Porque no hay como dejar llevarse por cualquier costumbre que no es analizada para que esta aumente al son de las fanfarrias y de las indicaciones de los sátrapas de turno.
Porque echamos casi todo fuera en lugar de empujar un poco hacia adentro, hacia el interior, que es donde se cuece la personalidad de cada uno.
Porque confundimos igualándolas religión con espiritualidad.
Porque tal vez aquí, más que en ningún otro aspecto, se evidencia que hemos adelantado en la Historia en todo lo que se refiere a la creación técnica, pero no hemos dado muchos pasos en la mejora de la riqueza interior humana.
Y mira que el decálogo que proponen los Evangelios se termina reduciendo a un diálogo sencillo y claro: a) Amarás al Señor, tu dios; b) Amarás al prójimo como a ti mismo.
Y esto es todo. Tal vez resulte difícil delimitar la figura de ese Señor y su realidad, pero no parece que lo sea tanto la de certificar la presencia de uno mismo y del prójimo.

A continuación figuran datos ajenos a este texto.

/-- A word's byte, and the word with the byte replaced. -/
def wordByte (w : Word64) (k : Nat) : Byte := (w >>> (8 * k)).setWidth 8
def putByte (w : Word64) (k : Nat) (b : Byte) : Word64 := (w &&& ~~~((0xFF : Word64) <<< (8 * k))) ||| (b.setWidth 64 <<< (8 * k))

def quadByte (q : Quad) (k : Nat) : Byte := wordByte ([q.w0, q.w1, q.w2, q.w3].getD (k / 8) 0) (k % 8)
def putQuad (q : Quad) (k : Nat) (b : Byte) : Quad :=
  match k / 8 with
  | 0 => { q with w0 := putByte q.w0 (k % 8) b }
  | 1 => { q with w1 := putByte q.w1 (k % 8) b }
  | 2 => { q with w2 := putByte q.w2 (k % 8) b }
  | _ => { q with w3 := putByte q.w3 (k % 8) b }

/-- The byte of a table at a place. -/
def tableByte (e : Engine) : TablePlace → Byte
  | .xfer i k => quadByte ((tget none e.sched.edit.xfers i).getD Quad.zero) k
  | .item i k => quadByte (tget Quad.zero e.sched.edit.items i) k
  | .send b i k => wordByte ((tget [] e.sched.adm.sends b).getD i 0) k

/-- A byte written into a table. -/
def putTable (b : Byte) (e : Engine) : TablePlace → Engine
  | .xfer i k =>
    let g := e.sched.edit
    { e with sched := { e.sched with edit := { g with xfers := tput none g.xfers i (some (putQuad ((tget none g.xfers i).getD Quad.zero) k b)) } } }
  | .item i k =>
    let g := e.sched.edit
    { e with sched := { e.sched with edit := { g with items := tput Quad.zero g.items i (putQuad (tget Quad.zero g.items i) k b) } } }
  | .send u i k =>
    let g := e.sched.adm
    let l := tget [] g.sends u
    { e with sched := { e.sched with adm := { g with sends := tput [] g.sends u (l.set i (putByte (l.getD i 0) k b)) } } }

/-- Bytes written from `a` reach the tables that lie there. -/
def putTables (a : Nat) : List Byte → Engine → Engine
  | [], e => e
  | b :: bs, e => putTables (a + 1) bs (match placeOf e a with | some p => putTable b e p | none => e)

/-- Bytes read, those of tables as the tables hold them. -/
def overTables (e : Engine) (a : Nat) (bs : List Byte) : List Byte :=
  bs.zipIdx.map fun p => match placeOf e (a + p.2) with | some q => tableByte e q | none => p.1

/-- A write that the owner and the target accept: into the activity table, or merged into its units (R437). -/
def writeUnits (e : Engine) (m a : Nat) (data : List Byte) (n : Nat) : Answer :=
  if targetOf a = some 9 ∧ 0x204F0000 ≤ a then ⟨.done, [], storeActivity m a data e⟩
  else
    let b := serveAt e m a
    let met := (metBy e b n).filter fun g => partialUnit b n g.1
    let e' := met.foldl (meetError m) e
    if met.any fun g => decide (2 ≤ g.2) then ⟨.poison, [], e'⟩ else ⟨.done, [], putTables b data (store b data (healUnits met e'))⟩

/-- A read that the owner and the target accept. -/
def readUnits (e : Engine) (m a n : Nat) : Answer :=
  let b := serveAt e m a
  let met := metBy e b n
  let e' := met.foldl (meetError m) e
  if met.any fun g => decide (2 ≤ g.2) then let f := freeBytes e' n; ⟨.poison, f.1, f.2⟩ else ⟨.done, overTables e b (readBytes e b n), e'⟩

/-- An access to the peripheral bridge (R438): a write is posted there, a read answers the register. -/
def bridgeAccess (e : Engine) (a : Nat) (wr : Bool) (data : List Byte) : Answer :=
  if wr then ⟨.done, [], { e with xmem := { e.xmem with posted := e.xmem.posted ++ [(a, leNat data)] } }⟩
  else match regAt a with
    | some r =>
      let p := takeFree e
      let v := readReg r.1 r.2 (p.1.toNat % frameNs e) p.2
      ⟨.done, leBytes v.1 4, v.2⟩
    | none => ⟨.nodest, [], e⟩

/-- An access to DRAM while DM is down: POISON, and an entry in the log (Table 1.9). The log's kinds name no such error: a free value. -/
def deadDram (e : Engine) (m a : Nat) (wr : Bool) (n : Nat) : Answer :=
  let p := takeFree e
  let e := ddrLog (p.1.toNat % 8) m (a - 0x1000000000) 0 p.2
  if wr then ⟨.poison, [], e⟩ else let f := freeBytes e n; ⟨.poison, f.1, f.2⟩

/-- One access of at most 512 bytes inside an aligned 512-byte unit, by master `m` (R431–R437). -/
def access (e : Engine) (m a : Nat) (wr bar2 : Bool) (data : List Byte) (n : Nat) : Answer :=
  if !ownerOk e m a n wr bar2 then ⟨.nodest, [], xbarError 1 m a e⟩
  else if !shapeOk a n wr || !targetUp e a then ⟨.tfail, [], e⟩
  else if typedTable a then
    if wr then ⟨.done, [], putTables a data e⟩ else let f := freeBytes e n; ⟨.done, overTables e a f.1, f.2⟩
  else if targetOf a = some 15 then bridgeAccess e a wr data
  else if targetOf a = some 12 ∧ dmDown e then deadDram e m a wr n
  else
    let e := if targetOf a = some 12 then wakeDdr e else e
    if wr then writeUnits e m a data n else readUnits e m a n

/-- The worse of two codes, for a transfer of several transactions: the first that is not DONE. -/
def Resp.then_ (a b : Resp) : Resp := if a = .done then b else a

/-- Reads `n` bytes from `a` in transactions that do not cross 512 bytes. -/
def readAll (e : Engine) (m a n : Nat) : Nat → Answer
  | 0 => ⟨.done, [], e⟩
  | f + 1 =>
    if n = 0 then ⟨.done, [], e⟩
    else
      let k := min n (512 - a % 512)
      let r := access e m a false false [] k
      let t := readAll r.e m (a + k) (n - k) f
      ⟨r.code.then_ t.code, (if r.code = .done then r.data else List.replicate k 0) ++ t.data, t.e⟩

/-- Writes bytes from `a` in transactions that do not cross 512 bytes. -/
def writeAll (e : Engine) (m a : Nat) (data : List Byte) : Nat → Answer
  | 0 => ⟨.done, [], e⟩
  | f + 1 =>
    if data.isEmpty then ⟨.done, [], e⟩
    else
      let k := min data.length (512 - a % 512)
      let r := access e m a true false (data.take k) k
      let t := writeAll r.e m (a + k) (data.drop k) f
      ⟨r.code.then_ t.code, [], t.e⟩

end Sys2Proof.Machine
end

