-- ==== Sys2Proof/Machine/Dma.lean ====
section
/-! DEFINITION. The DMA engine: transfer chains, bound addresses and packing conversions (R155, R156, R169, R309, Table 5.7). -/
namespace Sys2Proof.Machine

/-- A PACK code that `DEF_ITEM` accepts (R309). -/
def packValid (p : Nat) : Bool :=
  p == 0 || (p % 4 == 0 && p / 16 != 0 && !(p / 8 % 2 == 1 && p / 4 % 2 == 1) && decide (p < 64))

/-- The 24-bit value of a Q1.31 word (Table 9.7). -/
def pack24 (rnd : Bool) (x : Int) : Int := if rnd then (satTo 24 (rne x 8)).1 else x / 256

/-- A 24-bit value in a FORM: tight, MSB-justified, or right-justified. -/
def formBytes (form : Nat) (v : Int) : List Byte :=
  match form with
  | 1 => leBytes (v % 2 ^ 24).toNat 3
  | 2 => leBytes ((v * 256) % 2 ^ 32).toNat 4
  | _ => leBytes (v % 2 ^ 32).toNat 4

/-- The 24-bit value that a FORM holds in a sample's bytes. -/
def formValue (form : Nat) (bs : List Byte) : Int :=
  match form with
  | 1 => signed 24 (leNat (bs.take 3))
  | 2 => signed 24 (leNat (bs.take 4) / 256)
  | _ => signed 24 (leNat (bs.take 4))

/-- Bytes of one sample in a FORM. -/
def formSize (form : Nat) : Nat := if form = 1 then 3 else 4

/-- `n` samples of a byte stream packed into a FORM. -/
def packStream (form : Nat) (rnd : Bool) (bs : List Byte) : Nat → List Byte
  | 0 => []
  | n + 1 => formBytes form (pack24 rnd (signed 32 (leNat (bs.take 4)))) ++ packStream form rnd (bs.drop 4) n

/-- `n` samples of a FORM unpacked into Q1.31 words. -/
def unpackStream (form : Nat) (bs : List Byte) : Nat → List Byte
  | 0 => []
  | n + 1 => leBytes ((formValue form bs * 256) % 2 ^ 32).toNat 4 ++ unpackStream form (bs.drop (formSize form)) n

/-- Source bytes of an entry, and what its source becomes at the destination: LEN counts destination bytes (R309). -/
def srcLen (pack len : Nat) : Nat :=
  let form := pack / 16
  if pack = 0 then len
  else if pack / 8 % 2 = 0 then ceilDiv len (formSize form) * 4
  else ceilDiv len 4 * formSize form

def converted (pack len : Nat) (bs : List Byte) : List Byte :=
  let form := pack / 16
  if pack = 0 then bs
  else if pack / 8 % 2 = 0 then (packStream form (pack / 4 % 2 == 1) bs (ceilDiv len (formSize form))).take len
  else (unpackStream form bs (ceilDiv len 4)).take len

/-- Runs the entries of DMA item `i` on channel `ch` in order, up to the first error response (R155, R156, Table 5.7). A write into the
window of the fenced cell that its fed item was bound to is discarded and aborts nothing (R169). Answers whether an error came. -/
def runEntries (i ch : Nat) : List Quad → Engine → Bool × Engine
  | [], e => (false, e)
  | x :: xs, e =>
    let m := 32 + ch / 4
    let fed := dFed (admItem e i)
    let src := match xBind x with
      | 2 => (getRun e (xNamed x)).ran.map fun c => 0x100000 * c + xSrc x
      | _ => some (xSrc x)
    let dst := match xBind x with
      | 1 => 0x100000 * (getRun e fed).exec + xDst x
      | _ => xDst x
    match src with
    | none => runEntries i ch xs e
    | some src =>
      let n := srcLen (xPack x) (xLen x)
      let r := readAll e m src n (n / 512 + 2)
      if r.code ≠ .done then (true, r.e)
      else
        let data := converted (xPack x) (xLen x) r.data
        let w := writeAll r.e m dst data (data.length / 512 + 2)
        let spared := xBind x == 1 && e.sched.orphans.contains fed && fencedCell e ((getRun e fed).exec)
        if w.code ≠ .done ∧ !spared then (true, w.e) else runEntries i ch xs w.e

/-- A DMA item runs its chain on channel `ch`. -/
def runDma (i ch : Nat) (e : Engine) : Engine :=
  let r := runEntries i ch (itemTransfers e i) e
  if r.1 then setRun i { getRun r.2 i with err := true } r.2 else r.2

end Sys2Proof.Machine
end

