-- ==== Sys2Proof/Machine/Routing.lean ====
section
/-! DEFINITION. Signals and sinks (chapter 6): the samples that a source carries, the rate domain of a signal, and what a sink carries at
each sample position as its routes change. -/
namespace Sys2Proof.Machine

def getSink (e : Engine) (t : Nat) : Sink := tget Sink.silent e.mix.sinks t
def setSink (t : Nat) (k : Sink) (e : Engine) : Engine :=
  { e with mix := { e.mix with sinks := tput Sink.silent e.mix.sinks t k } }

/-- The rate domain of a sink (Table 6.2); a tap takes its source's. -/
def sinkDom (e : Engine) (t : Nat) : Nat × Nat :=
  if t < 0x1000 then tget (0, 0) e.mix.txDom t
  else if t < 0x1800 then portDom e t
  else if t < 0x2000 then (0, 0)
  else if t < 0x3000 then (tget 0 e.mix.stripDom (t - 0x2000), 0)
  else if 0x3100 ≤ t ∧ t < 0x3200 then bridgeDom e (t - 0x3100) false
  else if 0x3200 ≤ t then sourceDom e (getSink e t).cur
  else (0, 0)

/-- A source may be joined to a sink (R182). -/
def joins (e : Engine) (s t : Nat) : Bool :=
  s == 0x3FFF || (decide (0x3200 ≤ t) && decide (t < 0x3400)) || sourceDom e s == sinkDom e t

/-! ### Samples -/

/-- `n` samples of memory from `a`. -/
def wordsAt (e : Engine) (a : Nat) : Nat → List Int
  | 0 => []
  | n + 1 => signed 32 (read32 e a) :: wordsAt e (a + 4) n

/-- The address of sample 0 of frame `n` in the ring of fabric receive channel `r` (R382): 512 bytes, in frames of F words. -/
def fabRing (e : Engine) (r n : Nat) : Nat :=
  0x20300000 + 0x200 * r + n % (128 / frameLen e) * frameLen e * 4

/-- The samples that a source carries in the frame in progress (R181, R285, R382). -/
def samplesOf (e : Engine) (s : Nat) : List Int :=
  if s = 0x3FFF then List.replicate (frameLen e) 0
  else if (getConc e s).now then getSig e s
  else if 0x1000 ≤ s ∧ s < 0x1540 then
    let d := portDom e s
    wordsAt e (inBuf s) (if d.1 = 2 then min 248 (read32 e (inBuf s + 1020)) else domLen e d.1)
  else if 0x1800 ≤ s ∧ s < 0x2000 then wordsAt e (fabRing e (s - 0x1800) (frameNo e)) (frameLen e)
  else
    let ys := getSig e s
    if ys.isEmpty then List.replicate (domLen e (sourceDom e s).1) 0 else ys

/-- A source's sample at a position; a position beyond the samples delivered carries 0. -/
def sampleAt (e : Engine) (s k : Nat) : Int := (samplesOf e s).getD k 0

/-- The last sample of a source in the previous frame: the ring of a fabric receive channel still holds it (R382). -/
def prevOf (e : Engine) (s : Nat) : Int :=
  if s = 0x3FFF then 0
  else if 0x1800 ≤ s ∧ s < 0x2000 ∧ frameNo e ≠ 0 ∧ !(getConc e s).now then
    signed 32 (read32 e (fabRing e (s - 0x1800) (frameNo e - 1) + 4 * (frameLen e - 1)))
  else tget 0 e.mix.prevSrc s

/-- A zero crossing at a sample, given the sample before it (R185). -/
def crosses (before now : Int) : Bool := decide (now = 0) || (decide (before < 0) && decide (0 < now)) || (decide (0 < before) && decide (now < 0))

/-- The engine as a sink sees its sources: a strip's route that closes a cycle carries their samples of the previous frame (R59). -/
def seenBy (e : Engine) (t : Nat) : Engine :=
  if isStripSource t && e.mix.cyc.contains t then { e with mix := { e.mix with sig := e.mix.prevSig } } else e

/-- The current source of a sink has a zero crossing at sample `k` of the frame (R185). -/
def sourceCrosses (e : Engine) (t k : Nat) : Bool :=
  let s := (getSink e t).cur
  let v := seenBy e t
  let before := if isStripSource t && e.mix.cyc.contains t then (getSink e t).last else prevOf e s
  s == 0x3FFF || crosses (if k = 0 then before else sampleAt v s (k - 1)) (sampleAt v s k)

/-- A source is declared lost; the sinks act at the next frame boundary (R189). -/
def declareLost (s : Nat) (e : Engine) : Engine :=
  if isLost e s then e
  else { e with mix := { e.mix with lost := e.mix.lost ++ [s], newLost := e.mix.newLost ++ [s] } }

/-- A source is free of its loss again. -/
def declareFound (s : Nat) (e : Engine) : Engine := { e with mix := { e.mix with lost := e.mix.lost.filter (· != s) } }

/-! ### What a sink carries (R183–R190) -/

/-- Fade lengths by LEN (Table 6.16). -/
def fadeLen (code : Nat) : Nat := [32, 128, 512, 2048].getD code 32

/-- 1 as Q1.31 gains hold it (R187). -/
def q31One : Int := 2 ^ 31 - 1

/-- The gains of the outgoing and incoming source at position `k` of a fade of `n` samples (Table 6.3). The equal-power gains lie in their
accuracy band of 2^-24. -/
def fadeGains (mode k n : Nat) : Int × Int :=
  if n ≤ k + 1 then (0, q31One)
  else if mode = 2 then
    let s := roundDiv (sinQuarter (k + 1) n) (2 ^ 33)
    let c := roundDiv (cosQuarter (k + 1) n) (2 ^ 33)
    (clamp 0 q31One (within 4 (4096 * k + n : Nat) c 128), clamp 0 q31One (within 3 (4096 * k + n : Nat) s 128))
  else (min q31One ((2 ^ 31 * (n - k - 1) / n : Nat) : Int), min q31One ((2 ^ 31 * (k + 1) / n : Nat) : Int))

/-- The mix of the two sides of a fade (R187). -/
def fadeMix (g : Int × Int) (a b : Int) : Int := satQ31 (rne (g.1 * a + g.2 * b) 31)

/-- A side of a move in FBFADE. -/
def feedAt (e : Engine) (f : Feed) (k : Nat) : Int := match f with | .const v => v | .src s => sampleAt e s k

/-- Adds a number to a list that does not hold it. -/
def addOnce (s : Nat) (l : List Nat) : List Nat := if l.contains s then l else l ++ [s]

/-- The sources that a sink reads under its state. -/
def sinkReads (k : Sink) : List Nat :=
  let of := fun f : Feed => match f with | .const _ => [] | .src s => [s]
  match k.st with
  | .steady | .zcwait => [k.cur]
  | .fade => [k.out, k.cur]
  | .fbfade => of k.fromF ++ of k.toF
  | .fbact => [k.carry]

/-- The next sample position of a sink: the value carried under its state, and the advance of its position. -/
def sinkStep (e : Engine) (k : Sink) : Sink :=
  let j := k.y.length
  let k := { k with used := (sinkReads k).foldl (fun l s => addOnce s l) k.used }
  match k.st with
  | .steady => { k with y := k.y ++ [sampleAt e k.cur j] }
  | .zcwait => { k with y := k.y ++ [sampleAt e k.cur j], pos := k.pos + 1 }
  | .fade =>
    { k with y := k.y ++ [fadeMix (fadeGains k.mode k.pos (fadeLen k.len)) (sampleAt e k.out j) (sampleAt e k.cur j)], pos := k.pos + 1 }
  | .fbfade =>
    { k with y := k.y ++ [fadeMix (fadeGains 1 k.pos 32) (feedAt e k.fromF j) (feedAt e k.toF j)], pos := k.pos + 1 }
  | .fbact => { k with y := k.y ++ [sampleAt e k.carry j] }

/-- Carries a sink on by `n` sample positions. -/
def sinkRun (e : Engine) : Nat → Sink → Sink
  | 0, k => k
  | n + 1, k => sinkRun e n (sinkStep e k)

/-- Carries sink `t`, as it stands in `k`, on up to position `n` of the frame. -/
def sinkTo (e : Engine) (t n : Nat) (k : Sink) : Sink := sinkRun (seenBy e t) (n - k.y.length) k

/-- The samples of a frame of a sink (R77, R184): F in H, k·F in D; in a Foreign domain those that CUR delivers, and where it delivers none
there, as silence and a lost port do, those of the domain. -/
def sinkLen (e : Engine) (t : Nat) : Nat :=
  let d := sinkDom e t
  let s := (getSink e t).cur
  let n := if s = 0x3FFF ∨ isLost e s then 0 else (samplesOf e s).length
  if d.1 = 2 ∧ n ≠ 0 then n else spanOf e d

/-- The rate of a domain in Hz, for timeouts (R184). -/
def domHz (e : Engine) (d : Nat × Nat) : Nat :=
  if d.1 = 2 then nomHz (getF .ROUTE_FN_CFG_NOM d.2 e)
  else if d.1 = 1 then houseHz e * 2 ^ getF .ROUTE_CFG_DRATIO 0 e else houseHz e

/-- The rate of a sink's domain in Hz. -/
def sinkHz (e : Engine) (t : Nat) : Nat := domHz e (sinkDom e t)

/-- The source that a sink is routed to: that of its pending request, else the one that it carries. -/
def routedTo (k : Sink) : Nat := match k.pend with | some r => r.src | none => k.cur

/-! ### Requests (R186–R190, R508) -/

/-- A route request ends with a status: event 0x0203 when NOTIFY is set or the status is 0x0309 or 0x030A (R264). -/
def endReq (t : Nat) (status : Nat) (r : Option Req) (e : Engine) : Engine :=
  match r with
  | some r => if r.notify || status != 0 then postEvent 0x0203 [2 ^ 32 * r.tag + 2 ^ 16 * t + status] e else e
  | none => e

/-- The sink starts a change from `old` to the request's source at its next sample position (R186, R187). -/
def startChange (old : Nat) (r : Req) (k : Sink) : Sink :=
  if r.mode = 0 then { k with st := .zcwait, cur := old, out := 0x3FFF, pend := some r, act := none, mode := 0, len := 0, pos := 0 }
  else { k with st := .fade, out := old, cur := r.src, pend := none, act := some r, mode := r.mode, len := r.len, pos := 0 }

/-- A route request acts on a sink (Table 6.4). -/
def requestRoute (t : Nat) (r : Req) (e : Engine) : Engine :=
  let k := getSink e t
  match k.st with
  | .steady => if r.src = k.cur then endReq t 0 (some r) e else setSink t (startChange k.cur r k) e
  | .zcwait => setSink t (startChange k.cur r k) (endReq t 0x0309 k.pend e)
  | .fade => setSink t { k with pend := some r } (endReq t 0x0309 k.pend e)
  | .fbact => setSink t (startChange k.carry r { k with curLost := false, curConc := 0, curTaint := false, curClean := 0, fbClean := 0, newFb := false }) e
  | .fbfade => setSink t { k with pend := some r } (endReq t 0x0309 k.pend e)

/-- The sink starts a move in FBFADE (R190, R192, R193, R508). -/
def startMove (a b : Feed) (after : SinkSt) (k : Sink) : Sink :=
  { k with st := .fbfade, out := 0x3FFF, act := none, mode := 1, len := 0, pos := 0, fromF := a, toF := b, after := after }

/-- The source of a move's new side. -/
def feedSrc : Feed → Nat
  | .src s => s
  | .const _ => 0x3FFF

/-- Event 0x0201 of a takeover (1), fallback loss (2), reversion (3) or fallback return (4) (R194). -/
def fbEvent (t kind : Nat) (e : Engine) : Engine := postEvent 0x0201 [2 ^ 48 * t + 2 ^ 40 * kind] e

/-- The takeover of a sink whose current source is declared lost (R190): requests end pre-empted, and the sink moves from its last sample
to FB. -/
def takeFallback (t : Nat) (e : Engine) : Engine :=
  let k := getSink e t
  let e := endReq t 0x030A k.pend (endReq t 0x030A k.act e)
  let e := setSink t (startMove (.const k.last) (.src k.fb) .fbact
    { k with pend := none, curLost := true, curConc := 0, curTaint := k.concN != 0 && decide (k.concN ≤ k.conc.run), curClean := 0, fbClean := 0
             conc := { k.conc with now := false } }) e
  fbEvent t 1 (bumpF .ROUTE_STAT_FB_SWITCHES 0 1 e)

/-- The carried fallback is lost (R192): a fade from the last sample to silence. -/
def loseFallback (t : Nat) (e : Engine) : Engine :=
  let k := getSink e t
  fbEvent t 2 (setSink t (startMove (.const k.last) (.src 0x3FFF) .fbact { k with fbClean := 0, conc := { k.conc with now := false } }) e)

/-- `REVERT_HOLD` has passed when the frame in progress ends, after `n` whole frames (R192, R193, Table 6.9). -/
def holdOver (e : Engine) (n : Nat) : Bool :=
  let f := frameTime e
  decide (100000000 * getF .ROUTE_CFG_REVERT_HOLD 0 e * f.2 ≤ (n + 1) * f.1)

/-- The loss causes of Table 6.5 for CUR and FB of a sink that carries its fallback, at the end of a frame in which CUR's and FB's values were
concealed or not: the concealment cause holds for CUR once CONC_N such frames have come in a row, until `REVERT_HOLD` has passed without one
(R192, R193). -/
def judgeCauses (e : Engine) (curBad fbBad : Bool) (k : Sink) : Sink :=
  let inFb := decide (k.st = .fbact) || decide (k.st = .fbfade)
  let on := k.concN != 0
  let run := if curBad then k.curConc + 1 else 0
  let clean := if !inFb || (on && curBad) || isLost e k.cur then 0 else min (k.curClean + 1) (2 ^ 20)
  { k with
    curConc := run, curClean := clean
    curTaint := inFb && ((on && decide (k.concN ≤ run)) || (k.curTaint && !holdOver e clean))
    fbClean := if !inFb || k.fb == 0x3FFF || (on && fbBad) || isLost e k.fb then 0 else min (k.fbClean + 1) (2 ^ 20) }

/-- The end of a move: FBACT with the new side, or STEADY on CUR; then a request that waits starts, or the move to a new FB, which after a move
back to CUR starts from CUR (R508). With both waiting the request starts, and the new FB stands for later takeovers (DESIGN CHOICE,
log 136). -/
def endMove (t : Nat) (e : Engine) : Engine :=
  let k := getSink e t
  let k := { k with st := k.after, pos := 0, carry := feedSrc k.toF, mode := 0, len := 0 }
  match k.pend with
  | some r =>
    let e := setSink t { k with pend := none, newFb := false } e
    requestRoute t r e
  | none =>
    if k.newFb then setSink t (startMove (.src (if k.st = .fbact then k.carry else k.cur)) (.src k.fb) .fbact { k with newFb := false }) e
    else setSink t k e

/-- The end of a fade (R187, R188): STEADY on the new source, and the request that waits starts. -/
def endFade (t : Nat) (e : Engine) : Engine :=
  let k := getSink e t
  let e := endReq t 0 k.act e
  let k' := { k with st := .steady, out := 0x3FFF, act := none, pend := none, mode := 0, len := 0, pos := 0 }
  let e := setSink t k' e
  match k.pend with
  | some r => requestRoute t r e
  | none => e

/-- A `FALLBACK` record acts at its apply frame (R508). -/
def setFallback (t fb : Nat) (revert : Bool) (n : Nat) (e : Engine) : Engine :=
  let k := getSink e t
  let changed := k.fb != fb
  let k := { k with fb := fb, revert := revert, concN := n }
  match k.st with
  | .fbact => setSink t (if changed then startMove (.src k.carry) (.src fb) .fbact k else k) e
  | .fbfade => setSink t (if changed then { k with newFb := true } else k) e
  | _ => setSink t k e

/-- CUR is declared lost at this boundary: its source since the last one, or the sink's concealment count reached (Table 6.5). A source that was
declared lost before it became CUR makes no takeover: the spec speaks of the declaration alone (DESIGN CHOICE, log 137). -/
def curGone (e : Engine) (k : Sink) : Bool :=
  e.mix.newLost.contains k.cur || (k.concN != 0 && decide (k.concN ≤ k.conc.run))

/-- The sinks' reaction to losses at a frame boundary (R189–R193). -/
def judgeSink (e : Engine) (t : Nat) : Engine :=
  let k := getSink e t
  let fb := decide (k.st = .fbact) || (decide (k.st = .fbfade) && decide (k.after = .fbact))
  if fb then
    let e := if k.curLost && !isLost e k.cur && !k.curTaint then
        postEvent 0x0202 [2 ^ 48 * t] (setSink t { k with curLost := false } e)
      else if !k.curLost && (e.mix.newLost.contains k.cur || k.curTaint) then setSink t { k with curLost := true } e
      else e
    let gone := isLost e k.carry || (k.concN != 0 && decide (k.concN ≤ k.conc.run))
    if k.st = .fbact ∧ k.carry ≠ 0x3FFF ∧ gone then loseFallback t e else e
  else if k.fb ≠ 0x3FFF ∧ curGone e k then takeFallback t e
  else e

/-- The start of a frame for a sink: the last sample of the ended frame is kept as `last`; a sink concealed in that frame keeps its
concealed last sample, from which a fallback move starts (R190). -/
def rollSink (k : Sink) : Sink :=
  { k with last := if k.conc.now then k.z.getLastD k.last else k.y.getLastD k.last, y := [], z := [], used := [] }

/-- The sources whose samples may be read. -/
def activeSources (e : Engine) : List Nat :=
  (e.mix.sig.map (·.1)) ++ (e.mix.sinks.flatMap fun p => [p.2.cur, p.2.out, p.2.fb, p.2.carry])
    ++ (e.sched.adm.sends.flatMap fun p => p.2.map sendSrc)
    ++ (e.mix.feeds.filterMap fun p => p.2.map (·.talk))

/-- The last samples of the frame that ends become the previous samples (R185). -/
def rollPrev (e : Engine) : Engine :=
  { e with mix := { e.mix with
      prevSrc := (activeSources e).foldl (fun t s => tput 0 t s ((samplesOf e s).getLastD 0)) e.mix.prevSrc
      accPrev := e.mix.accLast } }

/-- The frame rolls for sources and sinks. Called before the signals of the frame that ends are dropped. -/
def rollFrame (e : Engine) : Engine :=
  let e := rollPrev e
  (e.mix.sinks.map fun p => p.1).foldl (fun e t => setSink t (rollSink (getSink e t)) e) e

/-- Losses are judged, in ascending sink number. -/
def judgeSinks (e : Engine) : Engine :=
  let e := (e.mix.sinks.map fun p => p.1).foldl judgeSink e
  { e with mix := { e.mix with newLost := [] } }

end Sys2Proof.Machine
end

Hoy, por si acaso, se despejan las playas, se aclaran las largas procesiones en las autovías, se reproducen las rutinas, se vuelve a la imaginería que ha procesionado por las calles, al olor de la cera en el recuerdo, a ese Jesús de la cruz y del llanto… Y se certifica que sigue la primavera y que la luz se adueña de nosotros. No se puede morir en primavera, hay que vivir hasta que triunfe el canto y el amor en la armonía del hombre y en todo el universo, hasta que hagamos por fin conciencia de que solo merece la pena un dios lleno de amor y de justicia, una conciencia en luz del universo.